● Required work
What lines of the data include the string "block"? Copy them all.

________

/-- A write in the ANG block (R48–R50, R54, R55). -/
def State.angWrite (s : State) (a : Nat) (v : Word) : State :=
  if a = Reg.angInj then
    s.modBase (Fin.ofNat 8 (fldOf v 0 3)) fun x =>
      { x with injRej := x.injRej || bitOf v 6, injIll := x.injIll || bitOf v 5, injLs := x.injLs || bitOf v 4 }
  else match member a (Reg.abCtl 0) 8 0x80 with
    | none => s
    | some (n, o) =>
      let b : BaseId := Fin.ofNat 8 n
      let on := s.abEn b
      if o = 0 then
        let s := s.setReg a ((s.reg a &&& 1) ||| (v &&& 0xFF08))
        let s := s.on (bitOf v 1) (·.stagedArm b)
        let s := s.on (bitOf v 2) (·.clrReg (Reg.abStat b) (bitW 5))
        if bitOf v 0 then s.baseEnable b else if on then s.baseDisable b else s
      else if on && (o == 4 || o == 0xC || o == 0x44) then s
      else if on && (o == 0x38 || o == 0x3C) && s.abSrc b != 6 then s
      else s.codeReg a v

/-- A write in one ring's registers (R58, R91). A change of INVSAFE or GROUP while the base is invalid acts at once (R72). -/
def State.ringWrite (s : State) (r : BaseId) (o a : Nat) (v : Word) : State :=
  let on := s.rbit (Reg.almRctl r) 0
  if o = 0 then
    let new := decide (s.reg a &&& 0x704 ≠ v &&& 0x704)
    let s := s.setReg a ((s.reg a &&& 1) ||| (v &&& 0x706))
    let s := if bitOf v 0 then s.ringEnable r else if on then s.ringDisable r else s
    if new then s.invSafe r else s
  else if on && (o == 4 || o == 8) then s
  else s.codeReg a v

/-- A write in the ALM block (R85, R91). -/
def State.almWrite (s : State) (a : Nat) (v : Word) : State :=
  if a = Reg.almCtl then
    let s := s.setReg a ((s.reg a &&& 1) ||| (v &&& 0xFF02))
    if bitOf v 0 then s.almEnable else if s.rbit a 0 then s.almDisable else s
  else if a = Reg.almInj then
    let e : EngId := Fin.ofNat 16 (fldOf v 8 4)
    let f := s.frames e
    let s := s.on f.run.isSome (·.setFrames e { f with injG := f.injG || bitOf v 19, injD := f.injD || bitOf v 18 })
    let s := s.on (bitOf v 17) fun s => { s with alm := { s.alm with injLs := true } }
    s.on (bitOf v 16) (·.modPin (Fin.ofNat 64 (fldOf v 0 6)) fun x => { x with injRb := true })
  else if a = Reg.almRberrLo ∨ a = Reg.almRberrHi then s.rbRelease (a == Reg.almRberrHi) v
  else match member a (Reg.almGrpLo 0) 8 8 with
    | some (g, _) => (s.codeReg a v).groupJoin g
    | none =>
      match member a (Reg.almRctl 0) 8 0x20 with
      | some (r, o) => s.ringWrite (Fin.ofNat 8 r) o a v
      | none => s.codeReg a v

/-- A write in one counter's registers (R273–R279, R284). -/
def State.wcWrite (s : State) (m : WcId) (o a : Nat) (v : Word) : State :=
  if o = 0 then
    let s := s.codeReg a v
    let s := s.on (bitOf v 3) (·.wcArmDo m)
    let s := s.on (bitOf v 4) (·.clrReg (Reg.wcStat m) (bitW 5))
    s.wcByWrite m ((if bitOf v 2 then [.reset] else []) ++ (if bitOf v 1 then [.stop] else []) ++
      if bitOf v 0 then [.start] else [])
  else if o = 4 then
    if s.wcRun m then s else (s.wcKeep m false).codeReg a (if m.val % 2 = 0 then v &&& ~~~(bitW 16) else v)
  else if o = 0x14 then s.wcPeriod m v
  else if o = 0x1C then s.wcLinkWrite m v
  else match member o 0x20 4 4 with
    | some (k, _) => s.wcCompare m (Fin.ofNat 4 k) v
    | none => (s.wcKeep m false).codeReg a v

/-- A write in the TMR block (R268, R269, R284). A change of ROLE clears SYNCD, and the wait for frames starts again. -/
def State.tmrWrite (s : State) (a : Nat) (v : Word) : State :=
  if a = Reg.tmrTbctl then
    let old := s.rfld a 0 2
    ((s.codeReg a v).on (old != fldOf v 0 2) fun s =>
      { s.clrReg Reg.tmrTbstat (bitW 0) with time := { s.time with quiet := 0 } }).almSeesAll s
  else if a = Reg.tmrTbcmpHi then { s.setReg a v with time := { s.time with cmpArm := true } }
  else if a = Reg.tmrGstart then s.wcMask v .start
  else if a = Reg.tmrGstop then s.wcMask v .stop
  else if a = Reg.tmrGreset then s.wcMask v .reset
  else match member a (Reg.wcCtl 0) 32 0x40 with
    | some (m, o) => s.wcWrite (Fin.ofNat 32 m) o a v
    | none => s.codeReg a v
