/-! The meanings -/

/-- NOP (R236): micro-operation 0x00. -/
def execMuNop (e : EngId) (stall : Stall) (s : State) : Host.Outcome State Fault Refusal :=
  .next (s.micro e (· == 0x00) fun s _ _ => microMove s stall.toNat)
/-- MOV (R236): micro-operation 0x01. -/
def execMuMov (e : EngId) (stall : Stall) (s : State) : Host.Outcome State Fault Refusal :=
  .next (s.micro e (· == 0x01) fun s w _ => microMove (s.setMreg e (mwA w) (s.mreg e (mwB w))) stall.toNat)
/-- LDI (R236): micro-operation 0x02. -/
def execMuLdi (e : EngId) (stall : Stall) (s : State) : Host.Outcome State Fault Refusal :=
  .next (s.micro e (· == 0x02) fun s w _ => microMove (s.setMreg e (mwA w) (BitVec.ofNat 32 (fldOf w 0 8))) stall.toNat)
/-- ADD (R235, R236): micro-operation 0x03. -/
def execMuAdd (e : EngId) (stall : Stall) (s : State) : Host.Outcome State Fault Refusal :=
  .next (s.micro e (· == 0x03) fun s w _ => s.microArith e 0x03 w stall.toNat)
/-- ADC (R235, R236): micro-operation 0x04. -/
def execMuAdc (e : EngId) (stall : Stall) (s : State) : Host.Outcome State Fault Refusal :=
  .next (s.micro e (· == 0x04) fun s w _ => s.microArith e 0x04 w stall.toNat)
/-- SUB (R235, R236): micro-operation 0x05. -/
def execMuSub (e : EngId) (stall : Stall) (s : State) : Host.Outcome State Fault Refusal :=
  .next (s.micro e (· == 0x05) fun s w _ => s.microArith e 0x05 w stall.toNat)
/-- SBC (R235, R236): micro-operation 0x06. -/
def execMuSbc (e : EngId) (stall : Stall) (s : State) : Host.Outcome State Fault Refusal :=
  .next (s.micro e (· == 0x06) fun s w _ => s.microArith e 0x06 w stall.toNat)
/-- AND (R235, R236): micro-operation 0x07. -/
def execMuAnd (e : EngId) (stall : Stall) (s : State) : Host.Outcome State Fault Refusal :=
  .next (s.micro e (· == 0x07) fun s w _ => s.microArith e 0x07 w stall.toNat)
/-- OR (R235, R236): micro-operation 0x08. -/
def execMuOr (e : EngId) (stall : Stall) (s : State) : Host.Outcome State Fault Refusal :=
  .next (s.micro e (· == 0x08) fun s w _ => s.microArith e 0x08 w stall.toNat)
/-- XOR (R235, R236): micro-operation 0x09. -/
def execMuXor (e : EngId) (stall : Stall) (s : State) : Host.Outcome State Fault Refusal :=
  .next (s.micro e (· == 0x09) fun s w _ => s.microArith e 0x09 w stall.toNat)
/-- NOT (R235, R236): micro-operation 0x0A. -/
def execMuNot (e : EngId) (stall : Stall) (s : State) : Host.Outcome State Fault Refusal :=
  .next (s.micro e (· == 0x0A) fun s w _ => s.microArith e 0x0A w stall.toNat)
/-- SHL (R235, R236): micro-operation 0x0B. -/
def execMuShl (e : EngId) (stall : Stall) (s : State) : Host.Outcome State Fault Refusal :=
  .next (s.micro e (· == 0x0B) fun s w _ => s.microArith e 0x0B w stall.toNat)
/-- SHR (R235, R236): micro-operation 0x0C. -/
def execMuShr (e : EngId) (stall : Stall) (s : State) : Host.Outcome State Fault Refusal :=
  .next (s.micro e (· == 0x0C) fun s w _ => s.microArith e 0x0C w stall.toNat)
/-- SRA (R235, R236): micro-operation 0x0D. -/
def execMuSra (e : EngId) (stall : Stall) (s : State) : Host.Outcome State Fault Refusal :=
  .next (s.micro e (· == 0x0D) fun s w _ => s.microArith e 0x0D w stall.toNat)
/-- RLC (R235, R236): micro-operation 0x0E. -/
def execMuRlc (e : EngId) (stall : Stall) (s : State) : Host.Outcome State Fault Refusal :=
  .next (s.micro e (· == 0x0E) fun s w _ => s.microArith e 0x0E w stall.toNat)
/-- RRC (R235, R236): micro-operation 0x0F. -/
def execMuRrc (e : EngId) (stall : Stall) (s : State) : Host.Outcome State Fault Refusal :=
  .next (s.micro e (· == 0x0F) fun s w _ => s.microArith e 0x0F w stall.toNat)
/-- CMP (R235, R236): micro-operation 0x10. -/
def execMuCmp (e : EngId) (stall : Stall) (s : State) : Host.Outcome State Fault Refusal :=
  .next (s.micro e (· == 0x10) fun s w _ => s.microArith e 0x10 w stall.toNat)
/-- TST (R235, R236): micro-operation 0x11. -/
def execMuTst (e : EngId) (stall : Stall) (s : State) : Host.Outcome State Fault Refusal :=
  .next (s.micro e (· == 0x11) fun s w _ => s.microArith e 0x11 w stall.toNat)
/-- INC (R235, R236): micro-operation 0x12. -/
def execMuInc (e : EngId) (stall : Stall) (s : State) : Host.Outcome State Fault Refusal :=
  .next (s.micro e (· == 0x12) fun s w _ => s.microArith e 0x12 w stall.toNat)
/-- DEC (R235, R236): micro-operation 0x13. -/
def execMuDec (e : EngId) (stall : Stall) (s : State) : Host.Outcome State Fault Refusal :=
  .next (s.micro e (· == 0x13) fun s w _ => s.microArith e 0x13 w stall.toNat)
/-- ADDI (R236): micro-operation 0x14. -/
def execMuAddi (e : EngId) (stall : Stall) (s : State) : Host.Outcome State Fault Refusal :=
  .next (s.micro e (· == 0x14) fun s w _ =>
    s.microWide e w (s.mreg e (mwA w) + ((BitVec.ofNat 8 (fldOf w 0 8)).signExtend 32)) stall.toNat)
/-- ADDA (R236): micro-operation 0x15. -/
def execMuAdda (e : EngId) (stall : Stall) (s : State) : Host.Outcome State Fault Refusal :=
  .next (s.micro e (· == 0x15) fun s w _ => s.microWide e w (s.mreg e (mwA w) + s.mreg e (mwB w)) stall.toNat)
/-- SHLA (R236): micro-operation 0x16. -/
def execMuShla (e : EngId) (stall : Stall) (s : State) : Host.Outcome State Fault Refusal :=
  .next (s.micro e (· == 0x16) fun s w _ => s.microWide e w (s.mreg e (mwB w) <<< mwC w) stall.toNat)
/-- EXF (R236): micro-operation 0x17. -/
def execMuExf (e : EngId) (stall : Stall) (s : State) : Host.Outcome State Fault Refusal :=
  .next (s.micro e (· == 0x17) fun s w _ => s.exf e w stall.toNat)
/-- LDMIR (R236): micro-operation 0x18. -/
def execMuLdmir (e : EngId) (stall : Stall) (s : State) : Host.Outcome State Fault Refusal :=
  .next (s.micro e (· == 0x18) fun s w _ => microMove (s.setMreg e (mwA w) (s.reg (Reg.teEmumir e))) stall.toNat)
/-- MRD (R236, R237): micro-operation 0x19. -/
def execMuMrd (e : EngId) (stall : Stall) (s : State) : Host.Outcome State Fault Refusal :=
  .next (s.micro e (· == 0x19) fun s w a => s.mrd e w a stall.toNat)
/-- MWR (R236, R237): micro-operation 0x1A. -/
def execMuMwr (e : EngId) (stall : Stall) (s : State) : Host.Outcome State Fault Refusal :=
  .next (s.micro e (· == 0x1A) fun s w _ => s.mwr e w stall.toNat)
/-- MFETCH (R236, R237): micro-operation 0x1B. -/
def execMuMfetch (e : EngId) (stall : Stall) (s : State) : Host.Outcome State Fault Refusal :=
  .next (s.micro e (· == 0x1B) fun s w _ => s.mfetch e w stall.toNat)
/-- MPCW (R236): micro-operation 0x1C. -/
def execMuMpcw (e : EngId) (stall : Stall) (s : State) : Host.Outcome State Fault Refusal :=
  .next (s.micro e (· == 0x1C) fun s w _ => microMove (s.setPort e sMPC (s.mreg e (mwA w))) stall.toNat)
/-- MPCR (R236): micro-operation 0x1D. -/
def execMuMpcr (e : EngId) (stall : Stall) (s : State) : Host.Outcome State Fault Refusal :=
  .next (s.micro e (· == 0x1D) fun s w _ => microMove (s.setMreg e (mwA w) (s.port e sMPC)) stall.toNat)
/-- LDF (R236): micro-operation 0x1E. -/
def execMuLdf (e : EngId) (stall : Stall) (s : State) : Host.Outcome State Fault Refusal :=
  .next (s.micro e (· == 0x1E) fun s w _ => microMove (s.setMreg e (mwA w) (s.port e sLFLG)) stall.toNat)
/-- STF (R236): micro-operation 0x1F. -/
def execMuStf (e : EngId) (stall : Stall) (s : State) : Host.Outcome State Fault Refusal :=
  .next (s.micro e (· == 0x1F) fun s w _ => microMove (s.setPort e sLFLG (s.mreg e (mwA w) &&& 0xFF)) stall.toNat)
/-- SETF (R236): micro-operation 0x20. -/
def execMuSetf (e : EngId) (stall : Stall) (s : State) : Host.Outcome State Fault Refusal :=
  .next (s.micro e (· == 0x20) fun s w _ =>
    microMove (s.setPort e sLFLG (s.port e sLFLG ||| BitVec.ofNat 32 (fldOf w 0 8))) stall.toNat)
/-- CLRF (R236): micro-operation 0x21. -/
def execMuClrf (e : EngId) (stall : Stall) (s : State) : Host.Outcome State Fault Refusal :=
  .next (s.micro e (· == 0x21) fun s w _ =>
    microMove (s.setPort e sLFLG (s.port e sLFLG &&& ~~~(BitVec.ofNat 32 (fldOf w 0 8)))) stall.toNat)
/-- LDCNT (R236): micro-operation 0x22. -/
def execMuLdcnt (e : EngId) (stall : Stall) (s : State) : Host.Outcome State Fault Refusal :=
  .next (s.micro e (· == 0x22) fun s w _ => microMove (s.setReg (Reg.teEmumcnt e) (BitVec.ofNat 32 (mwField w))) stall.toNat)
/-- LDCNTR (R236): micro-operation 0x23. -/
def execMuLdcntr (e : EngId) (stall : Stall) (s : State) : Host.Outcome State Fault Refusal :=
  .next (s.micro e (· == 0x23) fun s w _ => microMove (s.setReg (Reg.teEmumcnt e) (s.mreg e (mwA w) &&& 0xFFF)) stall.toNat)
/-- WAITC (R237): micro-operation 0x24. -/
def execMuWaitc (e : EngId) (stall : Stall) (s : State) : Host.Outcome State Fault Refusal := .next (s.waitc e stall.toNat)
/-- SYNC (R236, R147): micro-operation 0x25. -/
def execMuSync (e : EngId) (stall : Stall) (s : State) : Host.Outcome State Fault Refusal :=
  .next (s.micro e (· == 0x25) fun s _ _ => s.microSync e stall.toNat)
/-- TRAP (R236): micro-operation 0x26. -/
def execMuTrap (e : EngId) (stall : Stall) (s : State) : Host.Outcome State Fault Refusal :=
  .next (s.micro e (· == 0x26) fun s w _ =>
    microMove (s.modEng e fun x => { x with trap := some (fldOf w 0 8, 0) }) stall.toNat)
/-- EXIT (R223, R236): micro-operation 0x27. -/
def execMuExit (e : EngId) (stall : Stall) (s : State) : Host.Outcome State Fault Refusal :=
  .next (s.micro e (· == 0x27) fun s _ _ => microMove s stall.toNat)
/-- NANO (R238): micro-operations 0x38 to 0x3F. -/
def execMuNano (e : EngId) (stall : Stall) (s : State) : Host.Outcome State Fault Refusal :=
  .next (s.micro e (fun k => decide (0x38 ≤ k)) fun s w a => s.nano e w a stall.toNat)
/-- MICRO_OP_UNDEFINED (R236): micro-operations 0x28 to 0x37 raise Micro Fault, cause 0x1. -/
def execMicroOpUndefined (e : EngId) (_stall : Stall) (s : State) : Host.Outcome State Fault Refusal :=
  .next (s.micro e (fun k => decide (0x28 ≤ k) && decide (k < 0x38)) fun s _ a => .fault (s.microFault e 1 a))
/-- EMU_DISPATCH (R227). -/
def execEmuDispatch (e : EngId) (s : State) : Host.Outcome State Fault Refusal := .next (s.dispatch e)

________

● Response to the task
/-- A write in the ANG block (R48–R50, R54, R55). -/
/-- A write in the ALM block (R85, R91). -/
/-- A write in the TMR block (R268, R269, R284). A change of ROLE clears SYNCD, and the wait for frames starts again. -/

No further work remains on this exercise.